## PROBLEM STATEMENT
In the material below, find the line containing "L2 holds. -/" and the line containing "def CLine.dropCopy (x", then reproduce exactly both of them and every line between, and nothing else.

## MATERIAL FOR THIS EXERCISE
┏━━

-- ==== Sys2Proof/Machine/Mem.lean ====
section
/-! DEFINITION. Coherent memory (chapters 9 and 11): the beat-wheel slots a request needs, the color check, the home
slice and its directory, the copies of the clusters, and what each kind of access does to them. -/

namespace Sys2Proof.Machine

/-- Why an access to memory has no data: a color violation (R268), or an error response (R162, R275). -/
inductive MErr where
  | color | resp
  deriving DecidableEq, Repr

/-- A request on its way to a home slice (R274): the compartment whose access it is, the die it starts from (0 to 7
compute, 8 and 9 I/O, 10 ledger), the hub it crosses, the key its line transfers are charged to, the core it belongs to,
the SOURCE code of R269, and whether it is a deterministic-mode access. -/
structure Req where
  cid : Nat
  die : Nat
  hub : Option Nat := none
  key : Option (Nat × Nat) := none
  core : Option Nat := none
  src : Nat := 0
  dtm : Bool := false
  deriving DecidableEq, Repr

/-! ### Beat wheels (R272 to R278) -/

/-- The page of wheel `w`, 0 to 141: mesh, slice ports, die-to-die links, DRAM buses, hubs. -/
def wheelPage (w : Nat) : Nat :=
  if w < 8 then 0x400 + w else if w < 72 then 0x408 + (w - 8) else if w < 108 then 0x448 + (w - 72)
  else if w < 140 then 0x470 + (w - 108) else 0x490 + (w - 140)

/-- The number of a slice-port, die-to-die, DRAM or hub wheel. -/
def wheelL3S (s : Nat) : Nat := 8 + s
def wheelD2D (l : Nat) : Nat := 72 + l
def wheelDRAM (u : Nat) : Nat := 108 + u
def wheelHub (h : Nat) : Nat := 140 + h

/-- The entry of a slot in effect on a wheel. -/
def State.slotNow (s : State) (w i : Nat) : Word := smGet (fun _ => 0#64) s.comp.maps (w * 64 + i)

/-- Whether a wheel is one on which a reserved deterministic slot is kept (R277): mesh, slice port, compute ring. -/
def wheelDtm (w : Nat) : Bool := decide (w < 88)

/-- Whether compartment `c` owns a usable slot on a wheel for the request (R275); its reserved deterministic slot serves
only deterministic-mode accesses (R277). DESIGN CHOICE (log 157): where that slot is the only one, any other access has none. -/
def State.hasSlot (s : State) (w c : Nat) (dtm : Bool) : Bool :=
  let res := s.isF (Reg.CMP_DTM c) Fld.CMP_DTM_EN && wheelDtm w
  let slot := s.getF (Reg.CMP_DTM c) Fld.CMP_DTM_SLOT
  (natsFrom 0 64).any (fun i =>
    let e := s.slotNow w i
    bitN e 6 && decide (fieldN e 0 6 = c) && (dtm || !(res && decide (i = slot))))

/-- The die-to-die wheels, by number 0 to 35, around the compute ring from die `a` to die `b`: link k joins dies k and k + 1 mod 8, and
its direction 0 ascends (R272; log 5). -/
def ringRoute (up : Bool) (a b : Nat) : List Nat :=
  if up then (natsFrom 0 ((b + 8 - a) % 8)).map (fun i => (a + i) % 8 * 2)
  else (natsFrom 1 ((a + 8 - b) % 8)).map (fun i => (a + 8 - i) % 8 * 2 + 1)

/-- The compute die joined to I/O die `8 + io` that a request of compute die `n` passes through: `n` itself or its neighbour. -/
def ioNeighbour (up : Bool) (n io : Nat) : Nat := if n % 2 = io then n else if up then (n + 1) % 8 else (n + 7) % 8

/-- The die-to-die wheels from die `a` to die `b` (R272): links 8 to 15 join compute die n to I/O die n mod 2, links 16 and 17 the I/O
dies to the ledger die, 10; direction 0 leads towards the ledger die (log 5). -/
def dieRoute (up : Bool) (a b : Nat) : List Nat :=
  if a = b then []
  else if a < 8 ∧ b < 8 then ringRoute up a b
  else if a < 8 then
    let io := if b = 10 then a % 2 else b - 8
    let n := ioNeighbour up a io
    ringRoute up a n ++ [16 + n * 2] ++ (if b = 10 then [32 + io * 2] else [])
  else if b < 8 then
    let io := if a = 10 then b % 2 else a - 8
    let n := ioNeighbour (!up) b io
    (if a = 10 then [32 + io * 2 + 1] else []) ++ [16 + n * 2 + 1] ++ ringRoute up n b
  else (if a = 10 then [] else [32 + (a - 8) * 2]) ++ (if b = 10 then [] else [32 + (b - 8) * 2 + 1])

/-- The mesh and die-to-die wheels from die `a` to die `b` (R274). -/
def pathWheels (a b : Nat) : List Nat :=
  (if a < 8 then [a] else []) ++ (dieRoute (Config.d2dUp a b) a b).map wheelD2D ++ (if b < 8 ∧ a ≠ b then [b] else [])

/-- The first wheel of a list on which the compartment has no slot. -/
def State.firstNoSlot (s : State) (ws : List Nat) (c : Nat) (dtm : Bool) : Option Nat :=
  ws.find? (fun w => !s.hasSlot w c dtm)

/-- An interrupt ID 6 for a refused access: on the requesting core, or on the lowest core of the lowest working cluster of
the compartment (R269). -/
def State.refusalIrq (s : State) (r : Req) : State :=
  match r.core with
  | some c => s.setPend c 6
  | none =>
    match (s.clustersOf r.cid).find? (fun n => !s.isF (Reg.CMT_CLUSTER n) Fld.CMT_CLUSTER_FAILED) with
    | some n => s.setPend (n * 16) 6
    | none => s

/-- The error response for want of a slot, logged at the wheel's page (R275, R524). -/
def State.logNoSlot (s : State) (w pa : Nat) : State := s.logErrOpen (wheelPage w) 2 pa

/-! ### Colors and steering (R206, R207, R268 to R271) -/

/-- The owner of a color; none while it has no owner or is being swept (R266). -/
def State.colorOwner (s : State) (k : Nat) : Option Nat :=
  let r := Reg.CMT_COLOR k
  if s.isF r Fld.CMT_COLOR_EN ∧ s.isF r Fld.CMT_COLOR_BUSY = false then some (s.getF r Fld.CMT_COLOR_CID) else none

/-- Whether compartment `c` may reach a DRAM address (R268); under another order than B no check is made. -/
def State.colorOK (s : State) (c pa : Nat) : Bool :=
  if s.orderB then
    match s.colorOwner (colorOf pa) with
    | some o => decide (o = c) || decide (o = 0)
    | none => false
  else true

/-- A color violation recorded in the CMT page (R269). -/
def State.logColor (s : State) (r : Req) (pa : Nat) : State :=
  let k := colorOf pa
  let o := s.colorOwner k
  let info := r.cid + k * 64 + s.getF (Reg.CMT_COLOR k) Fld.CMT_COLOR_CID * 2 ^ 12 + b2n o.isSome * 2 ^ 18 + r.src * 2 ^ 19
  (s.logErr pageCMT 2 (BitVec.ofNat 64 pa) (BitVec.ofNat 64 info)).refusalIrq r

/-- The compartment in whose bands a line is placed: the color's owner under order B, compartment 0 otherwise (R207). -/
def State.placeComp (s : State) (pa : Nat) : Option Nat := if s.orderB then s.colorOwner (colorOf pa) else some 0

/-- The compartment whose slots the slice port and the DRAM bus use for a request (R274); without colors, its own. -/
def State.slotComp (s : State) (r : Req) (pa : Nat) : Nat :=
  if s.orderB then (s.colorOwner (colorOf pa)).getD r.cid else r.cid

/-- Home slice of an address (R206). -/
def sliceOf (pa : Nat) : Nat := (pa / 2 ^ 6 % 64) ^^^ (pa / 2 ^ 18 % 64) ^^^ (pa / 2 ^ 30 % 64) ^^^ (pa / 2 ^ 42 % 64)

/-- Steering index (R206). -/
def steerIdx (pa : Nat) : Nat := (pa / 2 ^ 24 % 64) ^^^ (pa / 2 ^ 36 % 64)

/-- Set within the band (R206). -/
def setInBand (pa : Nat) : Nat := (pa / 2 ^ 12 % 32) ^^^ (pa / 2 ^ 17 % 32)

/-- The die of a slice. -/
def sliceDie (sl : Nat) : Nat := sl / 8

/-- The band that entry `j` of compartment `c` places the lines of set `w` in now: the old band while a re-steer of the entry has
not taken the set (R271). -/
def State.steerBand (s : State) (c j w : Nat) : Nat :=
  match s.comp.resteer.find? (fun e => e.1 = c * 64 + j) with
  | some e => if w < e.2.2 then s.getF (Reg.CMP_STEER c j) Fld.CMP_STEER_BAND else e.2.1
  | none => s.getF (Reg.CMP_STEER c j) Fld.CMP_STEER_BAND

/-- Whether compartment `c` owns band `k`. -/
def State.ownsBand (s : State) (c k : Nat) : Bool :=
  s.isF (Reg.CMT_BAND k) Fld.CMT_BAND_EN && decide (s.getF (Reg.CMT_BAND k) Fld.CMT_BAND_CID = c)

/-- Whether the steering entries of a band are void: an in-service test of the band, from the start of its drain to its end (R470). -/
def State.bandVoid (s : State) (k : Nat) : Bool := s.ist.any (fun e => decide (e.2.kind = 1 ∧ e.2.target = k))

/-- The band in which a line is placed; none where its steering entry is void (R270). -/
def State.bandOf (s : State) (pa : Nat) : Option Nat :=
  match s.placeComp pa with
  | none => none
  | some c =>
    let k := s.steerBand c (steerIdx pa) (setInBand pa)
    if s.ownsBand c k ∧ s.bandVoid k = false then some k else none

/-! ### Lines and copies (R209) -/

/-- A line present in the L3. -/
def State.line (s : State) (l : Nat) : Option CLine := (s.lines.find? (fun e => e.1 = l)).map (·.2)

/-- The byte at an address as every agent that takes part in coherence reads it: from the line where the caches hold it, otherwise
from memory with the writes that its controller has queued. -/
def State.byteAt (s : State) (a : Nat) : Byte :=
  match s.line (a / 64) with
  | some x => BitVec.ofNat 8 (x.data.toNat >>> (8 * (a % 64)))
  | none => (s.settleLine (a / 64)).memByte a

/-- A line stored, or removed. -/
def State.setLine (s : State) (l : Nat) (x : Option CLine) : State :=
  match x with
  | some c => { s with lines := smIns l c (smErase s.lines l) }
  | none => { s with lines := smErase s.lines l }

/-- The copy that a cluster's L2 holds. -/
def CLine.copy (x : CLine) (n : Nat) : Option L2Copy := x.copies.find? (fun c => c.cl = n)

/-- A cluster's copy replaced or added. -/
def CLine.setCopy (x : CLine) (c : L2Copy) : CLine :=
  { x with copies := if x.copies.any (fun e => e.cl = c.cl) then x.copies.map (fun e => if e.cl = c.cl then c else e) else x.copies ++ [c] }

/-- A cluster's copy taken away; modified data goes to the L3 (R209). -/
def CLine.dropCopy (x : CLine) (n : Nat) : CLine :=
  { x with dirty := x.dirty || x.copies.any (fun e => decide (e.cl = n) && decide (e.st = .m)), copies := x.copies.filter (fun e => e.cl != n) }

┗━━

## RESPONSE FOR THIS EXERCISE
/-- The copy that a cluster's L2 holds. -/
def CLine.copy (x : CLine) (n : Nat) : Option L2Copy := x.copies.find? (fun c => c.cl = n)

/-- A cluster's copy replaced or added. -/
def CLine.setCopy (x : CLine) (c : L2Copy) : CLine :=
  { x with copies := if x.copies.any (fun e => e.cl = c.cl) then x.copies.map (fun e => if e.cl = c.cl then c else e) else x.copies ++ [c] }

/-- A cluster's copy taken away; modified data goes to the L3 (R209). -/
def CLine.dropCopy (x : CLine) (n : Nat) : CLine :=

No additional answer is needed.